There is currently insufficient acknowledgment of the relationship between fish welfare and ultimate fillet quality. The purpose of this study was to assess the impacts of pre-slaughter handling and stocking density as fish welfare markers on fillet quality of largemouth bass (Micropterus salmoides). Fish from three stocking densities of 35, 50, and 65 kg·m-3 were reared in a recirculating aquaculture system (RAS) for 12 weeks and received commercial feed. Ultimately, the fish were either stunned with percussion on the head (control group) or subjected to air exposure for 3 min (anoxia group) before stunning and subsequent collection of blood and fillet samples. Western blot analysis revealed the degradation of actin in both groups.

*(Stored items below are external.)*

/-! ### Reset, configuration and part states -/

/-- R178 and the reset rules of every block: what RESET leaves, and the output pins it rests. The levels of the input pins and the
commands waiting outside are not the part's (log 1); the link is IDLE while RESET_N is held, whatever LNK_CS_N (log 15). -/
def Obligations.ResetLeavesResetValues : Prop :=
  ∀ s : State, ∃ t, exec .reset s = .next t ∧
    t.loader = ⟨true, false, .loading, .noFault, 0, 0, none⟩ ∧ t.clock.stamp = 0 ∧
    t.chan = ⟨none, 0, .empty, .empty, .available, none, 0, none⟩ ∧ t.peers = [] ∧
    t.tiles = List.replicate 120 ⟨false, false, []⟩ ∧
    t.scan = ⟨List.replicate 120 ⟨0, .quiet, 0⟩, 0, [], none⟩ ∧
    t.claims = List.replicate 20 ⟨0, .data, 0, 1, .free, none, 0, 0, .new, none, none, none, 0, none⟩ ∧
    t.growth = ⟨none, 0⟩ ∧
    t.grants = ⟨⟨0, List.replicate 5 none, none⟩, ⟨0, List.replicate 4 none, none⟩, ⟨0, List.replicate 4 none, none⟩⟩ ∧
    t.engine = ⟨[], none, none⟩ ∧ t.loans = [] ∧ t.link.state = .idle ∧ t.demand = ⟨0, 0⟩ ∧
    t.lines = List.replicate 4 ⟨false, false⟩ ∧ t.attn = ⟨0, 0⟩ ∧ attnOutput t = false ∧
    ccTx t = none ∧ cfgCsN t = true ∧ measStrobe t = false ∧ t.outbox = [] ∧ t.pins = s.pins ∧ t.pending = s.pending

/-- R178, R56, R162 and R180: the release of RESET_N starts the ageing tick timer and the configuration read, which asserts CFG_CS_N
and sends 0x03, 0x00, 0x00; a link that is selected waits in SPENT. Nothing else changes, and outside reset nothing changes
(log 3). -/
def Obligations.ReleaseOfResetStartsTheRead : Prop :=
  ∀ s : State,
    (s.loader.inReset = true → exec .resetRelease s = .next { s with
      loader := { s.loader with inReset := false, reading := true }
      clock := { s.clock with ageing := some 100000 }
      link := { s.link with state := if s.pins.linkSelected then .spent else .idle } }) ∧
    (s.loader.inReset = false → exec .resetRelease s = .next s) ∧
    (s.loader.reading = true → cfgCsN s = false ∧ cfgSdo s = [0x03, 0x00, 0x00])
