/-! ### setReception -/

@[simp] theorem setReception_loader (x : Option (List Byte)) : (setReception x s).loader = s.loader := rfl
@[simp] theorem setReception_clock (x : Option (List Byte)) : (setReception x s).clock = s.clock := rfl
@[simp] theorem setReception_chan (x : Option (List Byte)) : (setReception x s).chan = { s.chan with reception := x } := rfl
@[simp] theorem setReception_peers (x : Option (List Byte)) : (setReception x s).peers = s.peers := rfl
@[simp] theorem setReception_tiles (x : Option (List Byte)) : (setReception x s).tiles = s.tiles := rfl
@[simp] theorem setReception_scan (x : Option (List Byte)) : (setReception x s).scan = s.scan := rfl
@[simp] theorem setReception_claims (x : Option (List Byte)) : (setReception x s).claims = s.claims := rfl
@[simp] theorem setReception_growth (x : Option (List Byte)) : (setReception x s).growth = s.growth := rfl
@[simp] theorem setReception_grants (x : Option (List Byte)) : (setReception x s).grants = s.grants := rfl
@[simp] theorem setReception_engine (x : Option (List Byte)) : (setReception x s).engine = s.engine := rfl
@[simp] theorem setReception_loans (x : Option (List Byte)) : (setReception x s).loans = s.loans := rfl
@[simp] theorem setReception_link (x : Option (List Byte)) : (setReception x s).link = s.link := rfl
@[simp] theorem setReception_demand (x : Option (List Byte)) : (setReception x s).demand = s.demand := rfl
@[simp] theorem setReception_lines (x : Option (List Byte)) : (setReception x s).lines = s.lines := rfl
@[simp] theorem setReception_attn (x : Option (List Byte)) : (setReception x s).attn = s.attn := rfl
@[simp] theorem setReception_pins (x : Option (List Byte)) : (setReception x s).pins = s.pins := rfl
@[simp] theorem setReception_outbox (x : Option (List Byte)) : (setReception x s).outbox = s.outbox := rfl
@[simp] theorem setReception_pending (x : Option (List Byte)) : (setReception x s).pending = s.pending := rfl

/-! ### dropFrame -/

@[simp] theorem dropFrame_loader : (dropFrame s).loader = s.loader := rfl
@[simp] theorem dropFrame_clock : (dropFrame s).clock = s.clock := rfl
@[simp] theorem dropFrame_chan :
    (dropFrame s).chan = { s.chan with dropped := min Config.dropCounterMax (s.chan.dropped + 1) } := rfl
@[simp] theorem dropFrame_peers : (dropFrame s).peers = s.peers := rfl
@[simp] theorem dropFrame_tiles : (dropFrame s).tiles = s.tiles := rfl
@[simp] theorem dropFrame_scan : (dropFrame s).scan = s.scan := rfl
@[simp] theorem dropFrame_claims : (dropFrame s).claims = s.claims := rfl
@[simp] theorem dropFrame_growth : (dropFrame s).growth = s.growth := rfl
@[simp] theorem dropFrame_grants : (dropFrame s).grants = s.grants := rfl
@[simp] theorem dropFrame_engine : (dropFrame s).engine = s.engine := rfl
@[simp] theorem dropFrame_loans : (dropFrame s).loans = s.loans := rfl
@[simp] theorem dropFrame_link : (dropFrame s).link = s.link := rfl
@[simp] theorem dropFrame_demand : (dropFrame s).demand = s.demand := rfl
@[simp] theorem dropFrame_lines : (dropFrame s).lines = s.lines := rfl
@[simp] theorem dropFrame_attn : (dropFrame s).attn = s.attn := rfl
@[simp] theorem dropFrame_pins : (dropFrame s).pins = s.pins := rfl
@[simp] theorem dropFrame_outbox : (dropFrame s).outbox = s.outbox := rfl
@[simp] theorem dropFrame_pending : (dropFrame s).pending = s.pending := rfl

/-! ### changeNoise -/

@[simp] theorem changeNoise_loader (n : Nat) (f : TileNoise → TileNoise) : (changeNoise n f s).loader = s.loader := rfl
@[simp] theorem changeNoise_clock (n : Nat) (f : TileNoise → TileNoise) : (changeNoise n f s).clock = s.clock := rfl
@[simp] theorem changeNoise_chan (n : Nat) (f : TileNoise → TileNoise) : (changeNoise n f s).chan = s.chan := rfl
@[simp] theorem changeNoise_peers (n : Nat) (f : TileNoise → TileNoise) : (changeNoise n f s).peers = s.peers := rfl
@[simp] theorem changeNoise_tiles (n : Nat) (f : TileNoise → TileNoise) : (changeNoise n f s).tiles = s.tiles := rfl
@[simp] theorem changeNoise_scan (n : Nat) (f : TileNoise → TileNoise) :
    (changeNoise n f s).scan = { s.scan with tiles := s.scan.tiles.modify n f } := rfl
@[simp] theorem changeNoise_claims (n : Nat) (f : TileNoise → TileNoise) : (changeNoise n f s).claims = s.claims := rfl
@[simp] theorem changeNoise_growth (n : Nat) (f : TileNoise → TileNoise) : (changeNoise n f s).growth = s.growth := rfl
@[simp] theorem changeNoise_grants (n : Nat) (f : TileNoise → TileNoise) : (changeNoise n f s).grants = s.grants := rfl
@[simp] theorem changeNoise_engine (n : Nat) (f : TileNoise → TileNoise) : (changeNoise n f s).engine = s.engine := rfl
@[simp] theorem changeNoise_loans (n : Nat) (f : TileNoise → TileNoise) : (changeNoise n f s).loans = s.loans := rfl
@[simp] theorem changeNoise_link (n : Nat) (f : TileNoise → TileNoise) : (changeNoise n f s).link = s.link := rfl
@[simp] theorem changeNoise_demand (n : Nat) (f : TileNoise → TileNoise) : (changeNoise n f s).demand = s.demand := rfl
@[simp] theorem changeNoise_lines (n : Nat) (f : TileNoise → TileNoise) : (changeNoise n f s).lines = s.lines := rfl
@[simp] theorem changeNoise_attn (n : Nat) (f : TileNoise → TileNoise) : (changeNoise n f s).attn = s.attn := rfl
@[simp] theorem changeNoise_pins (n : Nat) (f : TileNoise → TileNoise) : (changeNoise n f s).pins = s.pins := rfl
@[simp] theorem changeNoise_outbox (n : Nat) (f : TileNoise → TileNoise) : (changeNoise n f s).outbox = s.outbox := rfl
@[simp] theorem changeNoise_pending (n : Nat) (f : TileNoise → TileNoise) : (changeNoise n f s).pending = s.pending := rfl

/-! ### advanceSweep -/

@[simp] theorem advanceSweep_loader : (advanceSweep s).loader = s.loader := rfl
@[simp] theorem advanceSweep_clock : (advanceSweep s).clock = s.clock := rfl
@[simp] theorem advanceSweep_chan : (advanceSweep s).chan = s.chan := rfl
@[simp] theorem advanceSweep_peers : (advanceSweep s).peers = s.peers := rfl
@[simp] theorem advanceSweep_tiles : (advanceSweep s).tiles = s.tiles := rfl
@[simp] theorem advanceSweep_claims : (advanceSweep s).claims = s.claims := rfl
@[simp] theorem advanceSweep_growth : (advanceSweep s).growth = s.growth := rfl
@[simp] theorem advanceSweep_grants : (advanceSweep s).grants = s.grants := rfl
@[simp] theorem advanceSweep_engine : (advanceSweep s).engine = s.engine := rfl
@[simp] theorem advanceSweep_loans : (advanceSweep s).loans = s.loans := rfl
@[simp] theorem advanceSweep_link : (advanceSweep s).link = s.link := rfl
@[simp] theorem advanceSweep_demand : (advanceSweep s).demand = s.demand := rfl
@[simp] theorem advanceSweep_lines : (advanceSweep s).lines = s.lines := rfl
@[simp] theorem advanceSweep_attn : (advanceSweep s).attn = s.attn := rfl
@[simp] theorem advanceSweep_pins : (advanceSweep s).pins = s.pins := rfl
@[simp] theorem advanceSweep_outbox : (advanceSweep s).outbox = s.outbox := rfl
@[simp] theorem advanceSweep_pending : (advanceSweep s).pending = s.pending := rfl

/-! ### startMeasurement -/

@[simp] theorem startMeasurement_loader : (startMeasurement s).loader = s.loader := rfl
@[simp] theorem startMeasurement_clock : (startMeasurement s).clock = s.clock := rfl
@[simp] theorem startMeasurement_chan : (startMeasurement s).chan = s.chan := rfl
@[simp] theorem startMeasurement_peers : (startMeasurement s).peers = s.peers := rfl
@[simp] theorem startMeasurement_tiles : (startMeasurement s).tiles = s.tiles := rfl
@[simp] theorem startMeasurement_scan : (startMeasurement s).scan = s.scan.start := rfl
@[simp] theorem startMeasurement_claims : (startMeasurement s).claims = s.claims := rfl
@[simp] theorem startMeasurement_growth : (startMeasurement s).growth = s.growth := rfl
@[simp] theorem startMeasurement_grants : (startMeasurement s).grants = s.grants := rfl
@[simp] theorem startMeasurement_engine : (startMeasurement s).engine = s.engine := rfl
@[simp] theorem startMeasurement_loans : (startMeasurement s).loans = s.loans := rfl
@[simp] theorem startMeasurement_link : (startMeasurement s).link = s.link := rfl
@[simp] theorem startMeasurement_demand : (startMeasurement s).demand = s.demand := rfl
@[simp] theorem startMeasurement_lines : (startMeasurement s).lines = s.lines := rfl
@[simp] theorem startMeasurement_attn : (startMeasurement s).attn = s.attn := rfl
@[simp] theorem startMeasurement_pins : (startMeasurement s).pins = s.pins := rfl
@[simp] theorem startMeasurement_outbox : (startMeasurement s).outbox = s.outbox := rfl
@[simp] theorem startMeasurement_pending : (startMeasurement s).pending = s.pending := rfl

/-! ### clockBytes -/

@[simp] theorem clockBytes_loader (bs : List Byte) : (clockBytes bs s).loader = s.loader := rfl
@[simp] theorem clockBytes_clock (bs : List Byte) : (clockBytes bs s).clock = s.clock := rfl
@[simp] theorem clockBytes_chan (bs : List Byte) : (clockBytes bs s).chan = s.chan := rfl
@[simp] theorem clockBytes_peers (bs : List Byte) : (clockBytes bs s).peers = s.peers := rfl
@[simp] theorem clockBytes_tiles (bs : List Byte) : (clockBytes bs s).tiles = s.tiles := rfl
@[simp] theorem clockBytes_scan (bs : List Byte) : (clockBytes bs s).scan = s.scan := rfl
@[simp] theorem clockBytes_claims (bs : List Byte) : (clockBytes bs s).claims = s.claims := rfl
@[simp] theorem clockBytes_growth (bs : List Byte) : (clockBytes bs s).growth = s.growth := rfl
@[simp] theorem clockBytes_grants (bs : List Byte) : (clockBytes bs s).grants = s.grants := rfl
@[simp] theorem clockBytes_engine (bs : List Byte) : (clockBytes bs s).engine = s.engine := rfl
@[simp] theorem clockBytes_loans (bs : List Byte) : (clockBytes bs s).loans = s.loans := rfl
@[simp] theorem clockBytes_demand (bs : List Byte) : (clockBytes bs s).demand = s.demand := rfl
@[simp] theorem clockBytes_lines (bs : List Byte) : (clockBytes bs s).lines = s.lines := rfl
@[simp] theorem clockBytes_attn (bs : List Byte) : (clockBytes bs s).attn = s.attn := rfl
@[simp] theorem clockBytes_pins (bs : List Byte) : (clockBytes bs s).pins = s.pins := rfl
@[simp] theorem clockBytes_outbox (bs : List Byte) : (clockBytes bs s).outbox = s.outbox := rfl
@[simp] theorem clockBytes_pending (bs : List Byte) : (clockBytes bs s).pending = s.pending := rfl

Additionally, higher oxidation progress and lower hardness and pH were observed in anoxia compared to the control group. We observed higher hardness at 35 kg·m-3 in anoxia compared to 50 and 65 km-3. The initial hardness values at 35, 50, and 65 km-3 were 1073, 841, and 813 (g) respectively in the anoxia group. Furthermore, the anoxia and control groups had rigor mortis after 6 and 10 h, respectively. Cortisol and glucose levels, and oxidative enzymes activity were higher in anoxia than in the control group. In conclusion, oxidation induced by anoxia likely plays a crucial role as a promoter of the quality deterioration of largemouth bass fillets.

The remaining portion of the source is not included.